2.2. Familiarization and Groups
The participants attended one familiarization session, with the purpose of habituating them to the testing procedures and to ensure that they could reliably perform all types of muscle contractions utilized in the test. Each participant performed several isometric and isokinetic contractions and was also familiarized to the ITT procedure. Participants were randomized into two groups, a high frequency group (HFG) that trained four times per week and a low frequency group (LFG) that trained two times per week. The participants were matched in pairs according to their gender and MVC obtained at the pre-test and then randomly allocated to either LFG (n = 5) or HFG (n = 4). The training period for both groups was two weeks.
2.3. Training Protocol
LFG trained unilateral leg extension for the right leg two times per week, with each session including four sets of 10 - 12 repetitions of ~60% 1 RM. Additionally, four sets of five seconds MVC with a knee angle of 65˚ was performed. The training sessions were separated by 48 - 72 hours.
HFG trained unilateral leg extension for the right leg four times per week, with each session including two sets of 10 - 12 repetitions of ~60% 1RM. Additionally, two sets of five seconds MVC with a knee angle of 65˚ was performed. The training sessions were separated by 24 - 48 hours.
At each training session, the participants in both groups trained to concentric failure. If more than the targeted repetitions could be performed, more weight was added. Movement velocity was controlled by a metronome set at 0.5 Hz, yielding a two second concentric and a two second eccentric phase of the dynamic
Table 1. The table shows the descriptive data for the participants.
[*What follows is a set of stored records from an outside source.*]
-- ==== Sys2Proof/Machine/HeaderParser.lean ====
section
/-! DEFINITION. The header parser: `parse_header` and HDR.PARSE.f (40_header_parser.md). -/

namespace Sys2Proof.Machine

open Sys2Proof (Byte Word16 Word64)

/-- A value for the field at RDREG offset `k` of record `f` (R36) that the spec leaves unspecified. -/
def freeField (draw f k : Nat) : Word64 := Config.freeValue draw (0x20 * f + k)

/-- An unspecified dictionary of record `f` (R128; 93 U6). -/
def freeDict (draw f : Nat) : Vector Byte 16 :=
  Vector.ofFn fun i => (freeField draw f (0x10 + i.val)).setWidth 8

/-- A record that was not read: VALID, HLEN, FLAGS, ORIG, STORED are 0, SUM and DICT unspecified
(R128; log 7). -/
def blankCfg (draw f : Nat) : StreamCfg :=
  { StreamCfg.atReset with sum := (freeField draw f 5).setWidth 16, dict := freeDict draw f }

/-- The 64-bit big-endian field at offset `a` of a header (R65, R123). -/
def headerWord64 (bytes : List Byte) (a : Nat) : Word64 :=
  BitVec.ofNat 64 (bigEndian ((bytes.drop a).take 8))

/-- The dictionary at offset 20 of a header (R92, R124). -/
def headerDict (bytes : List Byte) : Vector Byte 16 :=
  Vector.ofFn fun i => bytes.getD (Config.fixedHeaderLen + i.val) 0

/-- The checksum step: with CKS = 0 nothing is read and the record is valid; else the field at `p` is
read, and if it is short VALID stays 0 with HLEN advanced all the same (R125, R126). -/
def parseSum (bytes : List Byte) (length : Nat) (c : StreamCfg) : StreamCfg :=
  if c.cks then
    let p := c.hlen.toNat
    let c := { c with hlen := BitVec.ofNat 8 (p + Config.checksumLen) }
    if length < p + Config.checksumLen then { c with shortSum := true }
    else { c with sum := BitVec.ofNat 16 (bigEndian [bytes.getD p 0, bytes.getD (p + 1) 0]), valid := true }
  else { c with valid := true }

/-- The dictionary step: with COMP = 0 nothing is read; else 16 bytes, or the record is invalid and
parsing stops (R124). -/
def parseDict (bytes : List Byte) (length : Nat) (c : StreamCfg) : StreamCfg :=
  if c.comp then
    if length < Config.fixedHeaderLen + Config.dictLen then c
    else parseSum bytes length
      { c with dict := headerDict bytes
               hlen := BitVec.ofNat 8 (Config.fixedHeaderLen + Config.dictLen) }
  else parseSum bytes length c

/-- `parse_header(bytes, length)` for record `f` (R128). All three magic bytes must match (R122).
`draw` numbers the free values SUM and DICT hold where they are not read. -/
def parseHeader (magic : Magic) (draw f : Nat) (bytes : List Byte) (length : Nat) : StreamCfg :=
  if length < Config.fixedHeaderLen then blankCfg draw f
  else if bytes.getD 0 0 ≠ magic.m0 ∨ bytes.getD 1 0 ≠ magic.m1 ∨ bytes.getD 2 0 ≠ magic.m2 then
    blankCfg draw f
  else parseDict bytes length
    { blankCfg draw f with
      flags := flagsOfByte (bytes.getD 3 0)
      orig := headerWord64 bytes 4
      stored := headerWord64 bytes 12
      hlen := BitVec.ofNat 8 Config.fixedHeaderLen }

/-- `align_up(off + HLEN, 4096)`, in naturals (R130; 45_chain_analyzer.md R212). -/
def dataOffset (off : Nat) (c : StreamCfg) : Nat := alignUp (off + c.hlen.toNat)

/-- The header at an offset of IN as record `f`, with OFF and DOFF (R130; 45_chain_analyzer.md R221):
at most 38 bytes are read, none at or past BLEN (R120). -/
def headerAt (magic : Magic) (draw f : Nat) (inp : Memory) (blen off : Nat) :
    Except Stop StreamCfg :=
  let length := if off ≤ blen then blen - off else 0
  match memRead inp blen off (min length 38) with
  | .error e => .error e
  | .ok bytes =>
    let c := parseHeader magic draw f bytes length
    .ok { c with off := BitVec.ofNat 64 off
                 doff := fit64 (dataOffset off c) draw (0x20 * f + 7) }

/-- HDR.PARSE.f off: CFG[f] is the header at `off`; SCANV and OUTV are cleared; `val` is VALID
(R130, against R100: log 15); an invalid header is no error of this command (R120, R130). -/
def hdrParse (f : Fin 3) (off : Word64) (s : State) : Host.Outcome State Fault Refusal :=
  if s.err = 0 then
    match headerAt Config.magic s.free f s.inp s.blen.toNat off.toNat with
    | .error _ => .fault .readOutsideInput
    | .ok c =>
      .next (respond ((BitVec.ofBool c.valid).setWidth 64) []
        { s.setCfg f c with scanv := false, outv := false }.drawn)
  else .next (refuse s)

/-- HDR.PARSE.0 off (R130). -/
def execHdrParse0 (off : Word64) (s : State) : Host.Outcome State Fault Refusal := hdrParse 0 off s

/-- HDR.PARSE.1 off (R130). -/
def execHdrParse1 (off : Word64) (s : State) : Host.Outcome State Fault Refusal := hdrParse 1 off s

/-- HDR.PARSE.2 off (R130). -/
def execHdrParse2 (off : Word64) (s : State) : Host.Outcome State Fault Refusal := hdrParse 2 off s

end Sys2Proof.Machine
end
knee extension. A two-minute rest interval was applied between all sets. Each training session was initiated with a brief warm-up session consisting of five minutes on a bicycle ergometer using a self-selected intensity and cadence followed by a warm-up set consisting of 10 repetitions at 60% of the load of the last working set from the previous training session. The training protocol in the two groups was designed based on existing recommendations for development in strength in untrained individuals (ACSM, 2009) . On the first and last training day, a 10 RM test was performed to assess dynamic strength. For each training session the amount of repetitions and weight lifted in total was noted. The training was performed on a leg extension machine (Life Fitness SL25 Leg Extension, Illinois, USA). When performing the leg extension exercise the machine was set up, so that the participants’ back was firmly placed on the backrest. Moreover, the fulcrum of the knee was aligned with the fulcrum of the lever arm of the leg extension machine and the leg cushion was located just above the lateral malleolus of the right leg. The settings were saved for each participant, and re-used each training session.
2.4. Test Protocol
A Kinetic Communicator 125E dynamometer (Kin-Com) (Chattecx Corporation, Chattanooga, TN, USA, Model 500-11 with software version 3.21) was used to measure isometric and isokinetic strength during unilateral leg extension of the right leg. All data was sampled using a sampling frequency of 100 Hz. The Kin-Com was set up individually to each participant. This included the length of the lever arm according to the length of the lower leg and gravity compensation for the weight of the leg was performed at the beginning of all test sessions. The distal end of the load cell was located just above the lateral malleolus.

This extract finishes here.